Здесь, видится мне, лежит ответ этим мелочным скрягам, которые всегда спрашивают, какая польза от науки. По рассказам неизвестного автора, Майкла Фарадея спросили, какая польза от науки. «Сэр, — ответил Фарадей, — а какая польза от новорожденного ребёнка?». Для Фарадея (или Бенжамина Франклина, или кого ещё) очевидно, что ребёнок, возможно бесполезен в настоящем, но обладает великим потенциалом в будущем. Сейчас я склонен думать, что он имел в виду и кое-что ещё: Какая польза производить на свет ребёнка, если единственное что он будет делать в своей жизни — это работать, чтобы жить дальше? Если всё оценивать по критерию «полезности», то это полезно для того чтобы продолжать жить, то есть мы пришли к порочному кругу. Должны быть ещё какие-то ценности. По крайней мере часть жизни должна быть посвящена проживанию этой жизни, а не только работе, чтобы предотвратить ее прекращение. Этим мы оправдываем расход денег налогоплательщиков на искусства. Это одно из оправданий, предложенных к месту в пользу сохранения редких видов и красивых зданий. Так мы отвечаем тем варварам, которые думают что дикие слоны и памятники архитектуры следует сохранять, только если они «окупают себя». Наука — то же самое. Конечно, наука окупает себя, конечно, она полезна. Но это не всё.
После сна длиной в сотни миллионов веков, мы, наконец, открыли глаза на шикарной планете, сверкающей цветами, богатой жизнью. В течении нескольких десятилетий мы должны будем закрыть глаза снова. Это ли не благородный, просвещенный путь посвятить наше короткое время под солнцем работе над пониманием вселенной и того, как мы в ней оказались? Вот как я отвечаю, когда меня спрашивают, зачем я утруждаюсь вставать по утрам с постели. Если выразить это наоборот, то не печально ли сойти в могилу, никогда не узнав, почему был рожден? Кто при такой мысли не выскочит из постели, в жажде продолжить открывать мир и наслаждаться быть частью его?

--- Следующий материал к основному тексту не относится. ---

/-- Settles O3: the decoder accepts the legal words of R85, an issue looks at no word, and the completion of a word that is
no command goes through `completeWord_of_not_command` in both forms of the SEQ step. -/
theorem illegalWordsCompleteWithIllegal : Obligations.IllegalWordsCompleteWithIllegal := by
  refine ⟨fun c => (exists_decode_ok_iff_legalWord c).trans (legalWord_iff c),
    fun s c hready => State.writeCmd_of_ready c hready, ?_⟩
  intro s c a hlegal hinfl hc
  rw [step_of_legal hlegal]
  constructor
  · intro hnil
    rw [nextStep_of_pending_nil hnil, seqStep_of_command hinfl, completeWord_of_not_command s hc]
  · intro rest hseq
    have hinfl' : State.infl { s with pending := rest } = .command c a := hinfl
    rw [nextStep_of_pending_seq hseq, seqStep_of_command hinfl', completeWord_of_not_command _ hc]

end Sys2Proof.Machine
end

section
/-! SUPPORT. Bytes and words of the grid, and what a cell write does to them: a byte of the storage is a byte of its
word, so what is known of the words is known of the bytes (spec/10_state.md R21, spec/20_memory.md R53). -/

namespace Sys2Proof.Machine

/-! ### Bytes of words -/

/-- Byte lane `i` of a word of storage is the byte at that address (R53). -/
theorem Memory.wordByte_word (m : Memory) (d : Nat → Byte) (a : Nat) {i : Nat} (hi : i < 4) :
    wordByte (Memory.word m d a) i = Memory.byte m d (4 * a + i) := by
  have hlane : i = 0 ∨ i = 1 ∨ i = 2 ∨ i = 3 := by omega
  apply BitVec.eq_of_getLsbD_eq
  intro j hj
  simp only [wordByte, Memory.word, wordOfBytes, BitVec.getLsbD_extractLsb', BitVec.getLsbD_append]
  obtain rfl | rfl | rfl | rfl := hlane <;> grind

theorem gridByte_eq_wordByte (s : State) (k : Nat) : s.gridByte k = wordByte (s.gridWord (k / 4)) (k % 4) := by
  rw [State.gridWord, Memory.wordByte_word _ _ _ (Nat.mod_lt k (by decide)), Nat.div_add_mod, State.gridByte]

@[simp] theorem State.complete_gridByte (s : State) (e : ErrCode) (k : Nat) :
    (s.complete e).gridByte k = s.gridByte k := rfl

/-! ### A cell write, seen in its word and in the bytes -/

theorem setBit_getLsbD_self (w : Word) {i : Nat} (hi : i < 32) : setBit w i (w.getLsbD i) = w := by
  apply BitVec.eq_of_getLsbD_eq
  intro j hj
  rw [getLsbD_setBit w _ hi hj]
  split
  case isTrue hji => rw [hji]
  case isFalse => rfl

/-- The other 31 bits of the cell's word stay (R103). -/
theorem getLsbD_gridWord_gridWrite (s : State) (q : Pos) (b : Bool) {j : Nat} (hj : j < 32) :
    ((s.gridWrite q b).gridWord (cellAddr s.cfg q)).getLsbD j =
      if j = q.x % 32 then b else (s.gridWord (cellAddr s.cfg q)).getLsbD j := by
  rw [gridWord_gridWrite, if_pos rfl, getLsbD_setBit _ _ (Nat.mod_lt _ (by decide)) hj]

theorem gridByte_gridWrite_ne (s : State) (q : Pos) (b : Bool) {k : Nat}
    (h : k < 4 * cellAddr s.cfg q ∨ 4 * cellAddr s.cfg q + 4 ≤ k) : (s.gridWrite q b).gridByte k = s.gridByte k := by
  have hword : k / 4 ≠ cellAddr s.cfg q := by omega
  rw [gridByte_eq_wordByte, gridByte_eq_wordByte, gridWord_gridWrite, if_neg hword]

/-- Writing the value a cell holds leaves every word as it is. -/
theorem gridWord_gridWrite_held (s : State) {q : Pos} {b : Bool} (h : s.gridRead q = b) (a : Nat) :
    (s.gridWrite q b).gridWord a = s.gridWord a := by
  rw [gridWord_gridWrite, ← h, State.gridRead, setBit_getLsbD_self _ (Nat.mod_lt _ (by decide))]
  split
  case isTrue ha => rw [ha]
  case isFalse => rfl

theorem gridByte_gridWrite_held (s : State) {q : Pos} {b : Bool} (h : s.gridRead q = b) (k : Nat) :
    (s.gridWrite q b).gridByte k = s.gridByte k := by
  rw [gridByte_eq_wordByte, gridByte_eq_wordByte, gridWord_gridWrite_held s h]

end Sys2Proof.Machine
end

section
/-! SUPPORT. The GRID commands, one equation per outcome (spec/41_grid.md R101 to R104). -/

namespace Sys2Proof.Machine

theorem not_inGrid_iff (p : Params) (q : Pos) : ¬ inGrid p q = true ↔ p.w ≤ q.x ∨ p.h ≤ q.y := by
  rw [inGrid_iff]; omega

theorem resBit_eq (b : Bool) : resBit b = if b then 1 else 0 := by
  cases b <;> rfl

theorem exec_gridClear (s : State) : exec .gridClear s = .next s.gridClear.finish := rfl

theorem exec_gridRead_of_inGrid {s : State} (h : inGrid s.cfg s.posOperand = true) :
    exec .gridRead s = .next (s.setRes (resBit (s.gridRead s.posOperand))).finish :=
  if_pos h

theorem exec_gridRead_of_not_inGrid {s : State} (h : ¬ inGrid s.cfg s.posOperand = true) :
    exec .gridRead s = .next (s.raiseError .range) :=
  if_neg h

theorem exec_gridWrite_of_inGrid {s : State} (v : Bool) (h : inGrid s.cfg s.posOperand = true) :
    exec (.gridWrite v) s = .next (s.gridWrite s.posOperand v).finish :=
  if_pos h

theorem exec_gridWrite_of_not_inGrid {s : State} (v : Bool) (h : ¬ inGrid s.cfg s.posOperand = true) :
    exec (.gridWrite v) s = .next (s.raiseError .range) :=
  if_neg h

theorem exec_gridRdword_of_lt {s : State} (hy : s.wordOperandY < s.cfg.h) (hk : s.wordOperandK < wpr s.cfg) :
    exec .gridRdword s = .next (s.setRes (s.gridWord (s.wordOperandY * wpr s.cfg + s.wordOperandK))).finish := by
  simp only [exec, execGridRdword, hy, hk, decide_true, Bool.and_self, if_true]

theorem exec_gridRdword_of_ge {s : State} (h : s.cfg.h ≤ s.wordOperandY ∨ wpr s.cfg ≤ s.wordOperandK) :
    exec .gridRdword s = .next (s.raiseError .range) := by
  have hout : ¬ (s.wordOperandY < s.cfg.h ∧ s.wordOperandK < wpr s.cfg) := by omega
  simp only [exec, execGridRdword, Bool.and_eq_true, decide_eq_true_eq, if_neg hout]

end Sys2Proof.Machine
end

section
/-! PROOF. The statements of the GRID commands (spec/41_grid.md R101 to R104): each outcome's equation gives the next
state, and the laws of the cell write give what is read of the grid in it. -/

namespace Sys2Proof.Machine

/-- Settles O13: in range, the three views of a cell write (cells, bits of the word, bytes) are those of
`State.gridWrite`, which the completion leaves alone. -/
theorem gridWriteSetsOneCell : Obligations.GridWriteSetsOneCell := by
  refine ⟨rfl, rfl, fun s v x y a hpos ha => ⟨fun hin => ?inRange, fun hout => ?outOfRange⟩⟩
  case inRange =>
    have hpos' : s.posOperand = ⟨x, y⟩ := hpos
    have haddr : a = cellAddr s.cfg ⟨x, y⟩ := ha
    have hq : inGrid s.cfg ⟨x, y⟩ = true := (inGrid_iff _ _).mpr hin
    have hexec : exec (.gridWrite v) s = .next (s.gridWrite ⟨x, y⟩ v).finish := by
      rw [exec_gridWrite_of_inGrid v (hpos' ▸ hq), hpos']
    simp only [State.finish_eq] at hexec
    refine ⟨_, hexec, ?cells, ?bits, ?bytes, ?held, rfl⟩
    case cells =>
      intro r hx hy
      rw [State.complete_gridRead, gridRead_gridWrite s v hq ((inGrid_iff _ _).mpr ⟨hx, hy⟩)]
    case bits =>
      intro j hj
      rw [State.complete_gridWord, haddr, getLsbD_gridWord_gridWrite s _ v hj]
    case bytes =>
      intro k hk
      rw [State.complete_gridByte, gridByte_gridWrite_ne s _ v (haddr ▸ hk)]
    case held =>
      intro hv k
      rw [State.complete_gridByte, gridByte_gridWrite_held s hv]
  case outOfRange =>
    have hnot : ¬ inGrid s.cfg s.posOperand = true := by rwa [not_inGrid_iff, State.posOperand, hpos]
    rw [exec_gridWrite_of_not_inGrid v hnot, State.raiseError_eq, State.complete]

Поэтесса Кэтлин Райн, читавшая естественные науки в Кембридже и специализировавшаяся на биологии, нашла схожее утешение как молодая женщина, несчастная в любви и отчаянно ищущая облегчения от сердечных мук:
Вот усыпляющая обыденность, успокоительная заурядность, которая притупляет чувства и скрывает чудо бытия. Тем из нас, кто не наделен даром поэзии, стоит хотя бы время от времени попытаться сбросить анестезию. Как лучше всего использовать весь опыт приобретённый на пути нашего постепенного выползания из детства? Мы не можем по-настоящему полететь к другой планете. Но мы можем заново поймать то утраченное чувство обладания жизнью в новом мире, взглянув на наш собственный мир необычным способом. Соблазнительно использовать простые примеры вроде розы, или бабочки, но давайте сразу окунёмся в глубокий омут. Я помню как-то давно я посетил лекцию биолога, работающего с осьминогами и родственными им кальмарами и каракатицами. Он начал с объяснения прелести этих животных. «Смотрите, — сказал он, — они — Марсиане. Вы когда-нибудь наблюдали как кальмар меняет цвет?»